The ability for a remote party to push data and trigger remote actions can seem like a massive security vulnerability at first sight, however, there are several security mechanisms that minimize the risk to the same level as the risks that standard HTTP present. Under the hood, clients in an HTTP/2 stream always have the option to decline information pushed from a server, however, in a scenario where the remote server is a trusted party, there is usually no reason for a client to deny remote information.
In a web browser, malicious attacks are prevented by preventing the remote execution of code based on the origin of the server that is providing it. Print Tracker Pro uses a similar concept where both the DCA and the server engage in a mutual TLS handshake when a DCA is registered. This handshake ensures communication can now only be done between that specific instance of a DCA, and the specific remote server with which the DCA requested a handshake. This prevents malicious third-party attacks because they were neither the requesting DCA nor the remote server.
Restricted scope of actions
Every DCA has a predefined set of abilities which can be remotely triggered, these abilities include (but are not limited to) updating local DCA settings, scanning the local network for devices that respond on port 161 (SNMP), etc. This is identical to how current DCA technology works, where a DCA will receive instructions to perform a specific task and will then execute that task based on predetermined logic that was installed with the DCA. Print Tracker Pro brings the ability to send these tasks to individual DCAs over the HTTP/2 stream with which the DCA established connectivity when it was started, allowing a near real-time interaction between dealers, and their customer's machines.
Print Tracker DCAs use a runtime scripting language that enables fine-grained, dynamic data collection from individual devices which allows Print Tracker to rapidly deploy changes to data collection logic on a case-by-case basis. This scripting language runs in a sand-boxed environment that is isolated from the host machine and only can perform a prescribed set of actions. The scripting language has access to the Print Tracker-installed Chromium instance which is used for extracting device data via the device's embedded web server (EWS).
Print Tracker Pro does not deal directly with the HTTP/2 transport, but instead utilizes an abstraction layer developed by Google called gRPC (Google Remote Procedure Call).
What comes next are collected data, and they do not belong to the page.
/-! ### Host reads -/

/-- The word a host read answers: of a foreign word none of the bytes are seen (R162, R173). -/
def State.hostValue (b width : Nat) (s : State) : Word :=
  if s.foreign none (b / 4) then Memory.readBytes [] (Config.freeWord s.freeCount) b width
  else Memory.readBytes s.mem (Config.freeWord s.freeCount) b width

section HostRead
variable {s : State} {b width : Nat}

theorem State.hostRead_eq (hb : b / 4 < s.params.memWords) :
    s.hostRead b width = .next { s with
      engines := disturbed none (b / 4) false s, hostData := s.hostValue b width, freeCount := s.freeCount + 1 } := by
  simp only [State.hostRead, if_pos hb, State.intrude_eq_disturbed, State.hostValue]

/-- A byte of an owned word is read as one of a free word (R162). -/
theorem State.byteOf_hostValue_of_owned {n : Nat} (howned : owned s (b / 4)) (hn : n < 4) :
    byteOf (s.hostValue b width) n = if n < width then byteOf (Config.freeWord s.freeCount) n else 0 := by
  rw [State.hostValue, if_pos (State.foreign_none_iff_owned.2 howned), Memory.byteOf_readBytes _ _ _ _ hn]
  rfl

/-- A byte of a word nobody owns is read as it is, or as one of a free word where nothing was written (R46, R173). -/
theorem State.byteOf_hostValue_of_not_owned {n : Nat} (howned : ¬ owned s (b / 4)) (hn : n < 4) :
    byteOf (s.hostValue b width) n =
      if n < width then (Memory.readByte s.mem (b + n)).getD (byteOf (Config.freeWord s.freeCount) n) else 0 := by
  rw [State.hostValue, if_neg (fun h => howned (State.foreign_none_iff_owned.1 h)), Memory.byteOf_readBytes _ _ _ _ hn]

end HostRead

section HostReadWord
variable {s : State} {a : Nat}

theorem State.hostValue_word_of_owned (howned : owned s a) :
    s.hostValue (4 * a) 4 = Config.freeWord s.freeCount :=
  Memory.word_ext fun n hn => by
    rw [State.byteOf_hostValue_of_owned (by rwa [Nat.mul_div_cancel_left a (by decide)]) hn, if_pos hn]

theorem State.hostValue_word_of_readWord {w : Word} (howned : ¬ owned s a) (hw : Memory.readWord s.mem a = some w) :
    s.hostValue (4 * a) 4 = w :=
  Memory.word_ext fun n hn => by
    rw [State.byteOf_hostValue_of_not_owned (by rwa [Nat.mul_div_cancel_left a (by decide)]) hn, if_pos hn,
      Memory.readByte_of_readWord hw hn]
    rfl

theorem State.hostValue_word_of_unwritten (howned : ¬ owned s a)
    (hnone : ∀ n, n < 4 → Memory.readByte s.mem (4 * a + n) = none) :
    s.hostValue (4 * a) 4 = Config.freeWord s.freeCount :=
  Memory.word_ext fun n hn => by
    rw [State.byteOf_hostValue_of_not_owned (by rwa [Nat.mul_div_cancel_left a (by decide)]) hn, if_pos hn, hnone n hn]
    rfl

end HostReadWord

/-! ### Host writes -/

section HostWrite
variable {s : State}

/-- A fill is a change of the memory, with one free word at most (R173). -/
theorem State.fillWord_freeCount (a : Nat) (s : State) :
    (s.fillWord a).freeCount = s.freeCount ∨ (s.fillWord a).freeCount = s.freeCount + 1 := by
  unfold State.fillWord
  split
  · exact .inl rfl
  · exact .inr rfl

theorem State.fillWord_eq_self_with (a : Nat) (s : State) :
    s.fillWord a = { s with mem := (s.fillWord a).mem, freeCount := (s.fillWord a).freeCount } := by
  unfold State.fillWord
  split <;> rfl

/-- A host write within a word: its bytes are written, and the other bytes of the word hold what they held or a byte
of a free word (R52, R162). -/
theorem State.hostWrite_bytes {b width : Nat} (v : Word) (hb : b / 4 < s.params.memWords)
    (hwithin : b % 4 + width ≤ 4) :
    ∃ m c, s.hostWrite b width v = .next { s with
        engines := disturbed none (b / 4) true s, mem := m, freeCount := c }
      ∧ (c = s.freeCount ∨ c = s.freeCount + 1)
      ∧ ∀ x, Memory.readByte m x =
          if b ≤ x ∧ x < b + width then some (byteOf v (x - b))
          else if x / 4 = b / 4 then
            some ((Memory.readByte s.mem x).getD (byteOf (Config.freeWord s.freeCount) (x % 4)))
          else Memory.readByte s.mem x := by
  unfold State.hostWrite
  rw [if_pos hb, State.intrude_eq_disturbed]
  by_cases hwidth : width < 4
  · simp only [if_pos hwidth]
    rw [State.fillWord_eq_self_with]
    refine ⟨_, _, rfl, State.fillWord_freeCount _ _, fun x => ?_⟩
    rw [Memory.readByte_writeBytes, State.fillWord_readByte]
  · simp only [if_neg hwidth]
    refine ⟨_, _, rfl, .inl rfl, fun x => ?_⟩
    rw [Memory.readByte_writeBytes]
    by_cases hx : b ≤ x ∧ x < b + width
    · simp only [if_pos hx]
    · rw [if_neg hx, if_neg hx, if_neg (by omega)]
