/-- The registers of register space, by their names in the spec. -/
inductive Reg where
  | HT_ID | HT_LINK_STATUS | HT_BAY_WINDOW | HT_OUTSTANDING | HT_PM_STATUS | HT_FLR_STATUS
  | HT_SF_OCCUPANCY | HT_VF_BIND | HT_TK_OWNER | HT_BIAS_FLIP | HT_BIAS | HT_ERR_STATUS
  | HT_ERR_MASK | HT_ERR_SEVERITY | HT_ERR_FIRST | HT_ERR_HDR_LOG0 | HT_ERR_HDR_LOG1 | HT_ERR_HDR_LOG2
  | HT_ERR_HDR_LOG3 | HT_ERR_CE_COUNT | HT_HOLD_STATUS | HT_HOLD_RELEASE | HT_HOLD_COUNT | HT_IDE_STATUS
  | HT_IDE_CTL | NT_CTL | NT_STATUS | NT_ESC_ROOT | NT_NOTICE_SEQ | NT_PORT_STATUS
  | NT_LEDGER | NT_HOLD | NT_CRC_COUNT | NT_ESC_COUNT | NT_AGE_SAT_COUNT | NT_PROXY_COUNT
  | NT_FLITS | NT_ROUTE | SP_STATUS | SP_GOV | SP_GOV_SEALED | SP_SCRUB_CTL
  | SP_SCRUB_STATUS | SP_RSV | SP_KEY_CTL | SP_STRIPE_CTL | SP_HDM_STATUS | SP_VAULT_OWNER
  | SP_VAULT_STATUS | SP_STRIPE_LIST | SP_HDM_MAP | DT_STATUS | DT_CTX_ROOT | DT_CTX_TBL
  | DT_CTX_CTL | DT_INV_CMD | DT_INV_STATUS | DT_FAULT_ADDR | DT_FAULT_INFO | DT_SHARE_A
  | DT_SHARE_B | DTW_STATUS | DTW_HITS | DTW_MISSES | DTW_WALKS | DTW_FAULTS
  | DTW_DROPS | PC_STATUS | PC_CTL | PC_SCRATCH | PC_MAINT | PC_ECC
  | PC_HITS | PC_MISSES | PC_VICTIM_HITS | PC_PREFETCHES | PC_WRITEBACKS | BA_STATUS
  | BA_CTL | BA_C2C | BA_HOME_SNOOPS | BA_TXN | BA_RETRY | BA_STARVED
  | BA_MAXWAIT | CR_STATUS | CR_TASK | CR_FAULT | CR_FAULT_PC | CR_FAULT_ADDR
  | CR_FAULT_COUNT | CR_RETIRED | CR_MMA_BUSY | CR_ENERGY | CR_WAKES | CR_TILE_ECC
  | TK_ENG_STATUS | TK_ENG_BEATS | TK_ENG_PREEMPTS | TK_CH_CTL | TK_CH_RING | TK_CH_TAIL
  | TK_CH_DONE | TK_CH_WATCH | TK_CH_STATUS | TK_CH_PROGRESS | TK_CH_CUR_SRC | TK_CH_CUR_DST
  | TK_CH_STAGE | TK_CH_FAULT | TK_CH_BAD | TK_CH_BYTES | CP_STATUS | CP_POWER
  | CP_TICK | CP_PARK | CP_LOSS | CP_BAY | CP_COIL_ADMIN | CP_PLY_OWNER
  | CP_COIL_CTL | CP_COIL_POWER | CP_COIL_LIMIT | CP_COIL_SKDIR | CP_COIL_KNOTS | CP_KNOT_CMD
  | CP_CANCEL | CP_CMD_STATUS | CP_COIL_COUNT | CP_COIL_DROPS | CP_COIL_ENERGY | CP_COIL_RUN
  | CP_SRING_CFG | CP_SRING_PTR | CP_SRING_FAULT | CP_CRING_CFG | CP_CRING_PTR | CP_CRING_MOD
  | CPW_STATUS | CPW_OPCOST | CPW_ENERGY | CPW_DISPATCH | CPW_CORE | BD_CTL
  | BD_STATUS | BD_ERR | BD_FEC_CE | BD_OUTSTANDING | BD_RETRAIN | BD_ROUTE
  | BD_WIN | BD_SPLICE_A | BD_SPLICE_B | BD_SPLICE_C | CL_ID | CL_STATUS
  | CL_TIME | CL_TIME_STATUS | CL_CAPACITY | CL_BUNDLE_LEN | CL_FENCE_REQ | CL_SKV_CMD
  | CL_SKV_FILE | CL_SKV_BASE | CL_EVT_CTL | CL_EVT_STATUS | CL_EVT_POP | CL_PLOG_SEL
  | CL_GPIO | CL_EVT_ENTRY | CL_PLOG_ENTRY
  deriving DecidableEq, Repr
The goal of gRPC is to provide a simple and secure way to initiate an action on another computer across a network. Within the first year of its launch, gRPC was adopted by CoreOS, Netflix, Square, and Cockroach Labs among others. Etcd by CoreOS, a distributed key/value store, uses gRPC for peer communication. Telecom companies such as Cisco, Juniper, and Arista are using gRPC for streaming the telemetry data and network configuration from their networking devices. gRPC has SSL/TLS integration and promotes the use of SSL/TLS to authenticate the server, and to encrypt all the data exchanged between the client and the server. Print Tracker Pro utilizes the mutual TLS authentication method to secure client to server (and vice versa) communication.
gRPC has SSL/TLS integration and promotes the use of SSL/TLS to authenticate the server, and to encrypt all the data exchanged between the client and the server. Print Tracker Pro utilizes the mutual TLS authentication method to secure client to server (and vice versa) communication.
A core concern when facilitating this real-time communication was the amount of network traffic that HTTP/2 streams would bring to a customer’s local network. gRPC uses an IDL (interface definition language) to prescribe the type of data that will be sent over the wire. This allows Print Tracker to send data faster and smaller than most other wire-format protocols would allow.